> _What is expected_
Determine the number of lines in the entries below in which the word "realQ" appears, and reply with that number only.

(Records from a data source)

================================

-- ==== Sys2Proof/Machine/Axis.lean ====
section
/-! DEFINITION. Stepper axes: requests, the profile generator, segment tables, parking, homing, the driver, faults and
supply (12 R316 to R339). -/

namespace Sys2Proof.Machine

/-- Axis `n`. -/
def State.axOf (s : State) (n : Nat) : AxisChan := Tab.get (fun _ => {}) s.axes n
/-- Replaces axis `n`. -/
def State.setAx (n : Nat) (x : AxisChan) (s : State) : State := { s with axes := Tab.put (fun _ => {}) s.axes n x }
/-- An axis as event source and as a retirable resource. -/
def axRes (n : Nat) : Res := { cls := 0x08, index := n }
def axKey (n : Nat) : FaultKey := { cls := 9, index := n }

/-! ## Units (R318) -/

/-- 2^32 parts of a microstep. -/
def subStep : Int := 4294967296

/-- Microsteps per unit, times 2^32. -/
def State.axScale (s : State) (n : Nat) : Q := (realQ (s.param .axStepsPerUnit n)).mul (Q.ofInt (256 * subStep))
/-- A position, velocity, acceleration or jerk in units as the generator counts it. -/
def State.axIn (s : State) (n : Nat) (q : Q) : Int := ((s.axScale n).mul q).floor
/-- A generator quantity in units. -/
def State.axOut (s : State) (n : Nat) (i : Int) : Q := (Q.ofInt i).div (s.axScale n)
/-- A REAL parameter of an axis. -/
def State.axParam (s : State) (p : Param) (n : Nat) : Q := realQ (s.param p n)
/-- The microstep count. -/
def AxisChan.count (x : AxisChan) : Int := x.pos / subStep
/-- Full steps per second, as the generator counts velocity. -/
def fullSteps (k : Int) : Int := k * 256 * subStep
/-- Faster than 50 full steps/s. -/
def AxisChan.fast (x : AxisChan) : Bool := decide (fullSteps 50 < (x.vel.natAbs : Int))

/-! ## References, coils and the parked flag (R319, R320, R327) -/

/-- The axis loses its reference (R320): recorded once, with the row of the cause. -/
def State.axUnref (n row : Nat) (s : State) : State :=
  let x := s.axOf n
  if x.unref then s
  else (s.setAx n { x with unref := true }).post .data .eAxisUnreferenced (axRes n) (q24 n row)

/-- The Axis state section's payload: a parked flag stands only with a reference. -/
def State.axStore (s : State) : AxStore :=
  { axes := (List.range 4).map (fun n => ((s.axOf n).count, (s.axOf n).parked && !(s.axOf n).unref)) }

/-- The Axis state section is committed. -/
def State.commitAxes (s : State) : State := { s with cocoon := { s.cocoon with axisState := s.cocoon.axisState.now s.axStore } }

/-- The parked flag clears before the first microstep. -/
def State.axUnpark (n : Nat) (s : State) : State :=
  let x := s.axOf n
  if x.parked then (s.setAx n { x with parked := false }).commitAxes else s

/-- The running request ends with a `RESULT`; a record's sequence is echoed (R335). -/
def AxisChan.done (res : Nat) (x : AxisChan) : AxisChan :=
  match x.running with
  | some (.record q) => { x with running := none, result := res, ackSeq := q }
  | some _ => { x with running := none, result := res }
  | none => x

/-- A request that waited is dropped: a record's sequence is echoed with `RESULT` 4 (R335). -/
def AxisChan.drop (x : AxisChan) : AxisChan :=
  match x.queued with
  | some { src := .record q, .. } => { x with queued := none, result := 4, ackSeq := q }
  | _ => { x with queued := none }

/-- The bridges conduct: the sequencer has the coils on, and the module is not in monitor mode (13 R346). -/
def AxisChan.bridges (x : AxisChan) : Bool := x.energised && !x.monitor

/-- The generator stands still. -/
def AxisChan.stand (now : Nat) (x : AxisChan) : AxisChan :=
  { x with st := .standstill, vel := 0, acc := 0, goal := .none, ownerLost := false, standAt := now }

/-- A bridge test that a command asked for ends without a result (notes/assumptions/110.md). -/
def State.axTestCut (n : Nat) (st : Status) (s : State) : State :=
  let x := s.axOf n
  let s := s.setAx n { x with testAt := none, testCmd := none }
  match x.testCmd with
  | some e => s.complete e st 0 []
  | none => s

/-- The bridges go off: a request in progress ends with `RESULT` 4; the reference is lost in lose mode, and in keep mode
unless the axis is PARKED. -/
def State.axDisable (n : Nat) (s : State) : State :=
  let x := s.axOf n
  if x.st = .retired then s else
  let was := x.energised || x.st != .disabled
  let x := { (x.done 4).drop with st := .disabled, energised := false, hold := false, vel := 0, acc := 0, goal := .none, parking := none, hyst := false, ownerLost := false, segAt := none, paused := none, deviates := none }
  let s := (s.setAx n x).axTestCut n .sState
  if ¬ was then s
  else if s.param .axStandstill n = 1 then (s.axUnref n 3).axUnpark n
  else if x.parked then s else s.axUnref n 2

/-- FM stands inside its range: number 6 in the order of 03 R60. -/
def State.fmOk (s : State) : Bool := !(Tab.get (fun _ => false) s.power.failFlags 6)

/-- Some task maps the axis's CMD record. -/
def State.axTask (s : State) (n : Nat) : Option Nat :=
  (List.range 16).find? (fun i => s.taskExists i && (s.taskProg i).outMap.any (fun e => e.names 0x08 n && e.sub == 0))

/-- Some enabled loop has the axis as its destination. -/
def State.axLoop (s : State) (n : Nat) : Bool := s.someLoop (fun i => s.param .loopOutDest i == 0x50000000 + n)

/-- A task or loop owns the axis (R335). -/
def State.axOwned (s : State) (n : Nat) : Bool := (s.axTask n).isSome || s.axLoop n

/-- The axis may be energised. -/
def State.axMay (s : State) (n : Nat) : Bool :=
  let x := s.axOf n
  s.param .axEn n == 1 && s.fmOk && x.st != .retired && x.faultWait.isNone && s.power.restoreDone && s.power.phase == .running

/-- The bridges energise, at the stored angle, under the hysteresis chopper, with the bridge test (R326, R327, R332). A parked
axis stands at a stored angle, where that chopper runs for 200 ms. In monitor mode nothing conducts and nothing is tested. -/
def State.axEnergise (n : Nat) (hold : Bool) (ms : Nat) (s : State) : State :=
  let x := s.axOf n
  if x.energised ∨ ¬ s.axMay n then s
  else
    let till := s.tb0 + (if x.parked then 200 else ms) * 1000000
    let test := if s.fieldActive then some s.tb0 else none
    s.setAx n { x with st := if x.parked then .parked else .standstill, energised := true, hold := hold || x.parked, hyst := true, hystTill := till, standAt := s.tb0, testAt := test, vel := 0, acc := 0, goal := .none }

/-! ## Feedback (R330) -/

/-- The feedback position in units, where feedback is configured. -/
def State.axFeedback (s : State) (n : Nat) : Option Q :=
  let src := s.param .axFbSrc n
  match srcKind src with
  | 1 => some (realQ (s.acSource (srcIndex src) 0).1)
  | 3 =>
    let x := s.axOf n
    some ((f64.toQ x.fbPos).add ((Q.ofInt ((s.piOf (srcIndex src)).count - x.fbCount)).mul (s.axParam .axFbScale n)))
  | _ => none

/-- The position error by which generator and feedback differ, in units; none without feedback. -/
def State.axError (s : State) (n : Nat) : Option Q := (s.axFeedback n).map (fun f => ((s.axOut n (s.axOf n).pos).sub f).abs)

/-- Generator and feedback differ by more than `FB_DEV`, where that is not 0 (R329). -/
def State.axDeviates (s : State) (n : Nat) : Bool :=
  match s.axError n with
  | some e => (s.axParam .axFbDev n).num != 0 && (s.axParam .axFbDev n).lt e
  | none => false

/-- Absolute feedback. -/
def State.axAbsolute (s : State) (n : Nat) : Bool := srcKind (s.param .axFbSrc n) == 1

/-- A homing completes: the position is assigned, the reference set, a PI count set equal to it (R330, R336). -/
def State.axHomed (n : Nat) (p : Q) (s : State) : State :=
  let x := s.axOf n
  let x := { x with pos := s.axIn n p, unref := false, fbPos := p.toLreal, fbCount := (s.piOf (srcIndex (s.param .axFbSrc n))).count }
  (s.setAx n x).post .data .eAxisHomed (axRes n) (q24 n (s.param .homeMode n))

/-! ## Requests (R320 to R325, R335, R336) -/

/-- The states that permit a change of parameters, a test, a start (R337). -/
def AxisChan.resting (x : AxisChan) : Bool := x.st == .disabled || x.st == .standstill || x.st == .parked

/-- A move begins: it takes over the place of the move before, clears STALLED and the parked flag, and re-energises a
parked axis at the same angle. -/
def State.axStart (n : Nat) (st : AxState) (goal : AxGoal) (r : AxReq) (lim : Bool) (s : State) : State :=
  let s := (s.axEnergise n false 100).axUnpark n
  let x := s.axOf n
  s.setAx n { x with st := st, goal := goal, vlim := r.vlim, limited := lim, stalled := false, parking := none, hold := false, running := some r.src, result := 0, reqPos := x.pos, ownerLost := false }

/-- A target held inside the soft limits (R323): the target, and the limit that held it. -/
def State.axLimit (s : State) (n : Nat) (q : Q) : Q × Option Nat :=
  if (s.axOf n).unref then (q, none)
  else if q.lt (s.axParam .axSoftLo n) then (s.axParam .axSoftLo n, some 0)
  else if (s.axParam .axSoftHi n).lt q then (s.axParam .axSoftHi n, some 1)
  else (q, none)

/-- The speed limit given with a move: 0 for `VMAX`, else positive and finite. -/
def vlimOk (v : Nat) : Bool := f32.isFinite v && (Q.ofInt 0).le (realQ v)

/-- A target or velocity request starts. -/
def State.axMove (n : Nat) (r : AxReq) (s : State) : Status × State :=
  let x := s.axOf n
  if ¬ (f64.isFinite r.tgt && vlimOk r.vlim) then (.sBadParam, s)
  else if r.kind = 3 then (.sOk, s.axStart n .moving (.velocity (s.axIn n (f64.toQ r.tgt))) r false)
  else
    let q := if r.kind = 1 then f64.toQ r.tgt else (s.axOut n x.pos).add (f64.toQ r.tgt)
    let (p, lim) := s.axLimit n q
    match lim, r.src with
    | some _, .command => (.sBadParam, s)
    | some k, _ => (.sOk, (s.axStart n .moving (.target (s.axIn n p)) r true).post .data .eAxisLimit (axRes n) (q24 n k))
    | none, _ => (.sOk, s.axStart n .moving (.target (s.axIn n p)) r false)

/-- `STOP` (R322). -/
def State.axStop (n : Nat) (fast : Bool) (src : AxSource) (s : State) : State :=
  let x := s.axOf n
  match x.st with
  | .moving => s.setAx n { x with st := .stopping, goal := .stop fast, running := some src, result := 0 }
  | .homing => s.setAx n { x with st := .stopping, goal := .stop fast, running := some src, result := 0 }
  | .stopping => s.setAx n { x with goal := .stop fast, running := some src, result := 0, queued := none }
  | .segment => s.setAx n { x.done 4 with st := .stopping, goal := .stop fast, running := some src, result := 0, queued := none }
  | _ => s.setAx n (({ x with running := some src, parking := none } : AxisChan).done 1)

================================

> _Result of the task_
4